Las cartas fueron escritas, en un primer momento, como objetos fugaces que volaban de pupitre en pupitre en mis clases de Primaria. Arrancaba una hoja del cuaderno de rayas, me la ponía en las rodillas, debajo de la mesa, y escribía con letra temblorosa a mi amiga o a la persona de la que estuviera enamorada en ese momento (que en muchas ocasiones coincidía que era, justamente, mi amiga). Nunca se me he dado bien dibujar, pero casi siempre adornaba el papel con alguna floritura, o marcaba palabras concretas con bolis de colores brillantes para que así quedaran mejor. Inventé en ese tiempo muchas formas ingeniosas de hacer llegar mis cartas para que no me pillara el maestro: enrolladas en los capuchones de los bolis, en forma de avión, de pelota, o directamente en varios cuadrados y pasada de mano en mano.

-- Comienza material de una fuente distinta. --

theorem witness_EvictionAndAdoption :
    ((ready.wr ⟨.slcPoolEvict, 0, 0, 0⟩ 0).rdb ⟨.slcPoolEvict, 0, 0, 0⟩ 8 = false ∧
      (let s : State := { (ready.wr ⟨.slcPoolEvict, 0, 0, 0⟩ 0x100).wr ⟨.slcPoolWm, 0, 0,
        0⟩ (BitVec.ofNat 64 (8000000 * 2 ^ 32)) with evicting := false };
        let low := s.wr ⟨.slcPoolWm, 0, 0, 0⟩ (BitVec.ofNat 64 (8000000 * 2 ^ 32 + 7000000));
        s.rdb ⟨.slcPoolEvict, 0, 0, 0⟩ 8 = true ∧ s.headroom < s.rdf ⟨.slcPoolWm, 0, 0, 0⟩ 54 32 ∧
          s.rdf ⟨.slcPoolWm, 0, 0, 0⟩ 22 0 ≤ s.headroom ∧ low.headroom < low.rdf ⟨.slcPoolWm, 0, 0, 0⟩ 22 0)) ∧
    (∀ a ∈ [0, 255], let s := (demotes a).wr ⟨.slcPoolEvict, 0, 0, 0⟩ 1;
      Table.find s.demoting 2001 = some (some (mkHandle 3 7 0 0 65), false) ∧
        s.backHandle 2001 = some (s.entry 5, 2000, 2002 * 65536, mkHandle 0 2001 0 0 1) ∧
        ({ tables with demoting := s.demoting } : State).backHandle 2001 = none ∧
        ((s.frame 2001).pool = 2 ∧ (s.frame 2001).walks = 0 ∧ (s.minAge ≤ (s.frame 2001).age ↔ a = 255) ∧ (s.entry 5).inStep = false ∧
          demotable (s.entry 5).state = true ∧ handleFlag (mkHandle 0 2001 0 0 1) 4 = false)) ∧
    (∀ w ∈ [[1], []], Table.find ({ tables with adoptions := [(4, adopts w [] 10)] } : State).adoptions 4 = some (adopts w [] 10)) ∧
    ((adopts [] [] 10).got.length < adoptNeed 1 ∧ adoptNeed 1 ≤ (adopts [] [(0, 1, 1)] 10).got.length) ∧
    (tables.admitStatus 0 (adopts [] [] 9).template ≠ 0 ∧ tables.admitStatus 0 (adopts [] [] 10).template = 0 ∧
      tables.lowestFree 0 = some 0) := by decide +kernel

/-! ### Witnesses of the fabric -/

/-- Slice 0 serves requests of every kind from frame 2000 on. -/
def serving : State :=
  { tables with stt := [(0, BitVec.ofNat 64 (15 * 2 ^ 28 + 2 ^ 51 + 0x7F * 2 ^ 52), 131072000, 0, BitVec.ofNat 64 (16383 * 2 ^ 16))]
                domains := [0, 64, 65, 72, 114, 116] }

/-- A request of node 3 with job 7, its PLEN true. -/
def ask (op subop len : Nat) (payload : List Byte) : Req :=
  { op, subop, src := 3, job := 7, len, payload, plen := payload.length / 8 }

/-- What the screen answers, by kind: 0 discarded, 1 refused, 2 served. -/
def verdict (s : State) (m : Req) : Nat :=
  match (s.screen m).1 with
  | .discarded => 0
  | .refused => 1
  | .served _ => 2

theorem verdict_served {s : State} {m : Req} (h : verdict s m = 2) : ∃ t u, s.screen m = (.served t, u) := by
  rcases hs : s.screen m with ⟨v, u⟩
  cases v with
  | served t => exact ⟨t, u, rfl⟩
  | _ => simp [verdict, hs] at h

theorem inTurn_of {s : State} {m : Req} (h : verdict s m = 2) (hr : m.resync = false)
    (hn : seqAhead m ((s.screen m).2.rxStream ((s.screen m).2.reqStream m)) = 0) : ∃ t u, s.inTurn m t u := by
  obtain ⟨t, u, e⟩ := verdict_served h
  exact ⟨t, u, e, hr, by simpa [e] using hn⟩

/-- The next request of its stream. -/
def Next (m : Req) : Prop := ∃ t u, serving.inTurn m t u

theorem nexts_of (l : List Req)
    (h : l.all (fun m => verdict serving m == 2 && !m.resync &&
      seqAhead m ((serving.screen m).2.rxStream ((serving.screen m).2.reqStream m)) == 0) = true) : ∀ m ∈ l, Next m := by
  intro m hm
  have hb := List.all_eq_true.mp h m hm
  simp only [Bool.and_eq_true, beq_iff_eq, Bool.not_eq_true'] at hb
  exact inTurn_of hb.1.1 hb.1.2 hb.2

/-- One request of every write-class kind but HANDOVER. -/
def writes : List Req :=
  [ask 2 0 0 (toBytes 8 1), ask 5 0 0 (toBytes 64 1), ask 9 0 0 (toBytes 16 0), ask 10 0 0 (fillBytes 65544 0), ask 11 0 0 (toBytes 8 0),
    ask 8 0 0 (toBytes 8 0), ask 8 0 0 (toBytes 8 1)] ++
  (List.range 9).map (fun k => ask 3 k 8 (toBytes (if k = 6 then 16 else 8) 1))

theorem witness_StoresAndAtomics : ∀ m ∈ writes, Next m := nexts_of _ (by decide +kernel)

theorem witness_OtherWrites : (∀ m ∈ writes, Next m) ∧ notifyKind (ask 8 0 0 (toBytes 8 0)) = 0 ∧
  notifyKind (ask 8 0 0 (toBytes 8 1)) = 1 :=
  ⟨witness_StoresAndAtomics, by decide +kernel⟩

/-- A store of eight bytes. -/
def store8 : Req := ask 2 0 0 (toBytes 8 1)

theorem witness_WritesInOrder :
    verdict serving { store8 with job := 0 } = 0 ∧ verdict ready store8 = 1 ∧
    seqAhead store8 ((ready.screen store8).2.rxStream ((ready.screen store8).2.reqStream store8)) = 0 ∧
    (∀ k ∈ [1, 255], let m := { store8 with seq := k };
      verdict serving m = 2 ∧ seqAhead m ((serving.screen m).2.rxStream ((serving.screen m).2.reqStream m)) ≠ 0 ∧
        ((serving.screen m).2.rxStream ((serving.screen m).2.reqStream m)).held = [] ∧
        (serving.screen m).2.storeRoom (reqField m) m.payload.length = true) ∧
    (let m := { store8 with seq := 1 };
      let s : State := { serving with rx := [((3, 0, 0), { held := [(m, none)], holeSince := some 0 })] };
      (verdict s m = 2 ∧ ((s.screen m).2.rxStream ((s.screen m).2.reqStream m)).held.any (fun h => h.1.seq == m.seq) = true)) ∧
    verdict serving { store8 with resync := true, seq := 9 } = 2 ∧
    reservedOp { store8 with op := 14 } = true ∧ reservedHeader { store8 with reserved := true } = true := by decide +kernel

theorem witness_storeFull :
    let h : Req × Option Target := ({ store8 with seq := 7, payload := [], len := 0 }, none);
    let m := { store8 with seq := 1 };
    let s : State := { serving with rx := [((3, 0, 0), { held := List.replicate 2048 h, holeSince := some 0 })] };
    verdict s m = 2 ∧ (s.screen m).2.storeRoom (reqField m) m.payload.length = false := by
  intro h m s
  decide +kernel

/-- Bound to slice 0, Furrow 0 serves ships and pulls of request 9, whose root has 8 layers. -/
def bound : State :=
  (serving.setGword 131072008 (BitVec.ofNat 64 (8 * 2 ^ 20))).wr ⟨.frwSlice, 0, 0, 0⟩ 0x40

/-- A pull of one page of request 9 at an epoch and layer. -/
def pull9 (epoch layer : Nat) : Req := ask 6 0 0 (toBytes 8 9 ++ toBytes 8 (epoch + layer * 2 ^ 32))

/-- A ship of one row of request 9. -/
def ship9 (epoch group : Nat) : Req :=
  ask 7 0 0 (toBytes 8 9 ++ toBytes 8 epoch ++ toBytes 8 (1 * 2 ^ 32 + 2 ^ 45 + 6 * 2 ^ 54) ++ toBytes 8 (2 ^ 24) ++
    toBytes 8 (group + 1000 * 2 ^ 32) ++ fillBytes (8 + 128) 0)

/-- The places of a request's target. -/
def placesOf (s : State) (m : Req) : Option (List (Option Nat × Nat × Nat)) :=
  match s.screen m with
  | (.served t, u) => u.places (gaSlice m.addr) t m.len false
  | _ => none

/-- The table entry names Furrow 0's Hull. -/
def hullServing : State :=
  { bound with stt := [(0, BitVec.ofNat 64 (15 * 2 ^ 28 + 2 ^ 51 + 0x7F * 2 ^ 52), 0, 0, BitVec.ofNat 64 (16383 * 2 ^ 16 + 2 * 2 ^ 30))] }

theorem witness_ReadRequests_loads :
    (let s : State := { serving with rx := [((3, 0, 0), { held := [(store8, none)] })] };
      let m := { ask 1 0 8 [] with ord := true };
      (verdict s m = 2 ∧ (s.screen m).2.ordWaits m = true ∧ verdict s (ask 1 0 8 []) = 2 ∧
        (s.screen (ask 1 0 8 [])).2.ordWaits (ask 1 0 8 []) = false)) ∧
    (verdict { serving with desc := [] } (ask 1 0 8 []) = 2 ∧ placesOf { serving with desc := [] } (ask 1 0 8 []) = none) ∧
    placesOf serving (ask 1 0 8 []) = some [(none, 131072000, 8)] ∧
    placesOf hullServing (ask 1 0 8 []) = some [(some 0, 0, 8)] ∧
    placesOf serving (ask 4 0 64 []) = some [(none, 131072000, 64)] ∧
    (verdict { serving with desc := [] } (ask 4 0 64 []) = 2 ∧ placesOf { serving with desc := [] } (ask 4 0 64 []) = none) := by
  decide +kernel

Después de ese primer momento de cartas llegó el instituto, y las notitas de clase fueron desapareciendo poco a poco: ya no hacía falta ser discreta, si quería hablar lo hacía en susurros, aunque me llamaran la atención mil y una veces. Creí que entonces mi aventura con las cartas se había acabado, pero de hecho no fue así. Tuve la suerte de ser una de esas niñas que hicieron amigas en internet -amigas de verdad, de mi edad, no hombres creepy que fingen tener 14 años- tan repipis como yo, muy dispuestas a corresponderme en mi deseo de escapar de mi entonces nada satisfactorio pueblo. Así que, como los mensajes directos de Twitter no eran suficientes para nosotras, que queríamos vivir la experiencia Amélie Poulain al completo, empezamos a mandarnos cartas. Esta vez eran mucho más elaboradas, con ese tono tan grandilocuente de las adolecentes que resulta muy divertido cuando lo lees más mayor. Conservo todas estas cartas guardadas en el cementerio que es mi cuarto de la adolescencia, junto a collares de chapas de latas -en ese entonces me dio por coleccionarlas-, pósters de My chemical romance y medias rajadas. A veces vuelvo a leerlas y me conmuevo mucho. Como solo tengo las que mis amigas me mandaban, me encanta imaginar, a partir de sus respuestas, qué era lo que les escribía yo a ellas, qué les contaba, cómo escribía entonces. Creo que nunca he vuelto a estar tan emocionada como en ese momento en el que les escribía a mis amigas de internet. En los años siguiente he escrito algunas cartas a otras amigas que vivían lejos, pero nunca ha vuelto a ser lo mismo. Nunca lo será, supongo. Toca ir aceptándolo.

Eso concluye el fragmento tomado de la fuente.